The reason for the first error is that the number of atoms that are present are not dividable with the number of processes (see leaflet.py#L192). There are two things, I can think of doing here:

  1. Reduce the number of partitions during runtime. That means that on the fly I would find a number of n_jobs that divide the number of atoms and be as close as possible to what the user has selected. This would also mean that the cluster utilization will drop.
  2. Introduce dummy atoms (by copying one of them) so that the number of atoms become dividable by n_jobs and filter them out during the reduce phase. Any preference here?
orbeckst commented 6 years ago

AtomGroups

If we can use pickling of AGs then that would be great. Otherwise the approach in the standard serial version should work, whereby you

  1. communicate index arrays
  2. re-build the universe
  3. re-create the index group by slicing the new universe

However, come to think, that will be awful for performance because you would be doing this for every frame. So scratch that idea.
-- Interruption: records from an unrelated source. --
/-- Settles O45: RET takes the return address CALL stored, from where CALL left the stack pointer. -/
theorem callThenReturnRestoresPc : Obligations.CallThenReturnRestoresPc := by
  intro s s1 s2 r hw hcall h1 hsp hbyte
  obtain ⟨_, hs, hp, hs1⟩ := execCall_not_aborted hcall h1
  have hsp1 : s1.sp = s.sp - 1 := by rw [hs1, State.setPc_sp, pushed_sp]
  have hmem1 : s1.mem = (pushed (BitVec.ofNat 8 (returnAddr s)) s).mem := by rw [hs1, State.setPc_mem]
  have htop : s2.byteAt (stackAddr s2) = BitVec.ofNat 8 (returnAddr s) := by
    rw [stackAddr, hsp]
    exact hbyte.trans (top_after_push hw hsp1 hmem1)
  have hsp2 : s2.sp = s.sp - 1 := hsp.trans hsp1
  have hroom : s2.sp ≠ 255 := by rw [hsp2]; bv_omega
  obtain ⟨hregs, hmem, -, hctl, hout⟩ := putReg_frame 7 (s2.sp + 1) s2
  refine ⟨_, execRet_eq hroom, ?_, ?_, hctl, hmem, hout, hregs⟩
  · rw [State.setPc_pc, pcOfByte_toNat, htop, returnAddr_byte_toNat hp]
  · rw [State.setPc_sp, sp_putReg, if_pos rfl, hsp2, BitVec.sub_add_cancel]

end Sys2Proof.Machine
end

section
/-! PROOFS. Construction and the host's actions and readings (spec/60_exceptions.md R186,
spec/70_reset_and_hazards.md R200 to R204). -/

namespace Sys2Proof.Machine

open Sys2Proof.Safety

/-- Settles O5: the fields of the construction state. -/
theorem constructionControlState : Obligations.ConstructionControlState := ⟨rfl, rfl, rfl, rfl, rfl⟩

/-- An address of memory shows in the trace (R186). -/
theorem traceByte_in_range {s : State} {a : Nat} (h : a < 256) : traceByte s a = some (s.byteAt a) := if_pos h

/-- An address past the end of memory is absent from the trace (R186). -/
theorem traceByte_out_of_range {s : State} {a : Nat} (h : 256 ≤ a) : traceByte s a = none := if_neg h.not_gt

/-- Settles O13: each of the three bytes by whether its address is one of memory. -/
theorem traceShowsPcBytesAndRegisters : Obligations.TraceShowsPcBytesAndRegisters := fun _ =>
  ⟨rfl, fun _ => rfl, fun h => traceByte_in_range (by omega), fun h => traceByte_in_range (by omega),
    fun h => traceByte_in_range (by omega), fun h => traceByte_out_of_range (by omega),
    fun h => traceByte_out_of_range (by omega), fun h => traceByte_out_of_range (by omega)⟩

/-- `load` is refused where it is not allowed (R202). -/
theorem load_refused {s : State} (h : ¬ (s.estate = .idle ∧ s.loaded = false)) (image : List Byte) :
    s.load image = .refused .loadNotAllowed := if_neg h

/-- `run` is refused outside Idle (R202). -/
theorem run_refused {s : State} (h : s.estate ≠ .idle) : s.run = .refused .runNotAllowed := if_neg h

/-- An accepted `load` sets the load mark (R202). -/
theorem load_next_loaded {image : List Byte} {s t : State} (h : s.load image = .next t) :
    t.loaded = true := by
  rcases load_cases image s with ⟨-, hl⟩ | ⟨-, -, -, u, -, hl⟩ | ⟨-, -, -, hl⟩
  · cases hl.symm.trans h
  · cases hl.symm.trans h; rfl
  · cases hl.symm.trans h; rfl

/-- Settles O8: the guards of `load` and `run`, and the load mark an accepted `load` sets. -/
theorem hostActionsAllowedExactlyInIdle : Obligations.HostActionsAllowedExactlyInIdle := by
  refine ⟨fun s image => ⟨⟨fun hl hs => ?_, fun hs => load_refused hs image⟩, fun t h image' => ?_⟩,
    fun s => ⟨fun hl hs => ?_, run_refused⟩⟩
  · rcases load_cases image s with ⟨hs', -⟩ | ⟨-, -, -, u, -, hl'⟩ | ⟨-, -, -, hl'⟩
    · exact hs' hs
    · cases hl'.symm.trans hl
    · cases hl'.symm.trans hl
  · exact load_refused (fun hs => by simp [load_next_loaded h] at hs) image'
  · rcases run_cases s with ⟨hs', -⟩ | ⟨-, hr⟩
    · exact hs' hs
    · cases hr.symm.trans hl

/-- Settles O9: `run` in Idle sets the flag and the engine state. -/
theorem runStartsTheEngine : Obligations.RunStartsTheEngine := fun _ hs =>
  ⟨_, if_pos hs, rfl, rfl, fun _ _ => rfl, fun _ => rfl, rfl, rfl, rfl, rfl, rfl⟩

/-- Settles O10: the byte at address 0 of the construction state is 0x00, which selects no kind. -/
theorem runWithoutLoadAbortsAtOnce : Obligations.RunWithoutLoadAbortsAtOnce :=
  ⟨_, _, if_pos rfl, step_of_opcodeOf_none rfl (by decide) rfl, abort_abortedWith _ _, rfl⟩

/-- Settles O6: loading an image that fits changes memory alone, and then the load mark is set. -/
theorem loadPlacesImageFromAddressZero : Obligations.LoadPlacesImageFromAddressZero := by
  intro s image hw hidle hnew hlen
  obtain ⟨m, hm, -, hin, hout⟩ := loadFrom_fits (a := 0) hw (by omega : 0 + image.length ≤ 256)
  rcases load_cases image s with ⟨hs, -⟩ | ⟨-, -, -, u, hu, hl⟩ | ⟨-, -, hlong, -⟩
  · exact absurd ⟨hidle, hnew⟩ hs
  · cases hm.symm.trans hu
    refine ⟨_, hl, rfl, fun k hk => ?_, fun a ha => hout a (.inr (by omega)), fun _ _ => rfl, rfl, rfl, rfl,
      hidle, rfl, rfl⟩
    simpa using hin k hk
  · omega

/-- A core that has ended takes no step and refuses both host actions (R100, R202). -/
theorem no_action_after_end {s : State} (h : s.estate = .halted ∨ s.estate = .aborted) :
    step s = .fault (.notRunning s.estate) ∧ s.run = .refused .runNotAllowed ∧
      ∀ image, s.load image = .refused .loadNotAllowed := by
  have hidle : s.estate ≠ .idle := by rcases h with h | h <;> simp [h]
  have hrunning : s.estate ≠ .running := by rcases h with h | h <;> simp [h]
  exact ⟨step_not_running hrunning, run_refused hidle, load_refused fun hs => hidle hs.1⟩

/-- Settles O7: the load fault, after which no action is enabled. -/
theorem oversizedLoadAborts : Obligations.OversizedLoadAborts := by
  intro s image hidle hnew hlen
  rcases load_cases image s with ⟨hs, -⟩ | ⟨-, -, hshort, -⟩ | ⟨-, -, -, hl⟩
  · exact absurd ⟨hidle, hnew⟩ hs
  · omega
  · obtain ⟨hstep, hrun, -⟩ := no_action_after_end
      (s := (loadFault image (.memoryOutOfBounds 256) s).setLoaded true) (.inr rfl)
    exact ⟨_, hl, rfl, rfl, rfl, fun u hu => (by cases hstep.symm.trans hu), hrun⟩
Can you write it such that only coordinates are communicated to the dask workers? Numpy arrays are not problematic.

Perhaps @VOD555 and @kain88-de have some better ideas.

n_jobs

Have the partitions got to be the same size? Is it not possible to have some that have different sizes?
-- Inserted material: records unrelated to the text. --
-- ==== Sys2Proof/Machine/Flags.lean ====
section
/-! DEFINITION. The block keeps no flags (10_state R23). What it reports and the one-bit conditions of a command stand
here: the response word RSP6 (30_encoding R88 to R90) and the aging trigger (44_aging R196). -/

namespace Sys2Proof.Machine

/-- The status codes (30_encoding R89). -/
def Status.code (st : Status) : BitVec 2 :=
  match st with
  | .ok => 0b00#2
  | .errCapacity => 0b01#2
  | .errState => 0b10#2
  | .errIllegal => 0b11#2

/-- A response word: status in 5:4, data in 3:0 (30_encoding R88). -/
def rspWord (st : Status) (data : Nibble) : RspWord := (st.code ++ data : BitVec (2 + 4))

/-- The `status` field of a response word (30_encoding R88). -/
def rspStatus (r : RspWord) : BitVec 2 := r.extractLsb' 4 2

/-- The `data` field of a response word (30_encoding R88). -/
def rspData (r : RspWord) : Nibble := r.extractLsb' 0 4

/-- The aging trigger, `fire = (ADD_COUNT >= SAMPLE_SIZE)`, unsigned (44_aging R196). -/
def fires (addCount sampleSize : Word) : Bool := decide (sampleSize.toNat ≤ addCount.toNat)

end Sys2Proof.Machine
end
Changing n_jobs, at least if the default is to use as many workers as cores, might lead to unexpected performance degradation. There was some discussion on related matters in #71 (and associated PR #75).

If possible, unequal partition sizes would be my preferred solution, followed by dummies. Alternatively, oversubscribing workers might also help but I'd be interested in seeing performance data.

jbarnoud commented 6 years ago

I'll have a look at the pickling, see if I can recall how it works. But I never really needed to use it. @mnmelo is probably one who knows the most about it, though. Ping?

kain88-de commented 6 years ago

For your n_jobs problem you can also use [make balanced slices] https://github.com/MDAnalysis/pmda/blob/master/pmda/util.py#L62 . It solves the same problem with our standard classes problem.

On Mon, Nov 5, 2018 at 6:44 PM Jonathan Barnoud notifications@github.com wrote:

I'll have a look at the pickling, see if I can recall how it works. But I never really needed to use it. @mnmelo https://github.com/mnmelo is probably one who knows the most about it, though. Ping?

— You are receiving this because you were mentioned. Reply to this email directly, view it on GitHub https://github.com/MDAnalysis/pmda/issues/76#issuecomment-435967151, or mute the thread https://github.com/notifications/unsubscribe-auth/AEGnVssElasUmsHIxLsRbhq9U_S5pj9Aks5usHkEgaJpZM4YA_kn .

richardjgowers commented 6 years ago

Pickling should work like:

u = mda.Universe(...., anchor_name='this')
# make a pickle of each atomgroup
pickles = [pickle.dumps(ag) for ag in atomgroups]

# In parallel processes
# make a Universe with the same anchor_name
# this only has to happen once per worker, so could be done using `init_func` in multiprocessing
u = mda.Universe(....., anchor_name='this')

ags = [pickle.loads(s) for s in pickles]
orbeckst commented 5 years ago

@iparask could have a look at this issue again? It would be good to have this fixed for the SciPy paper.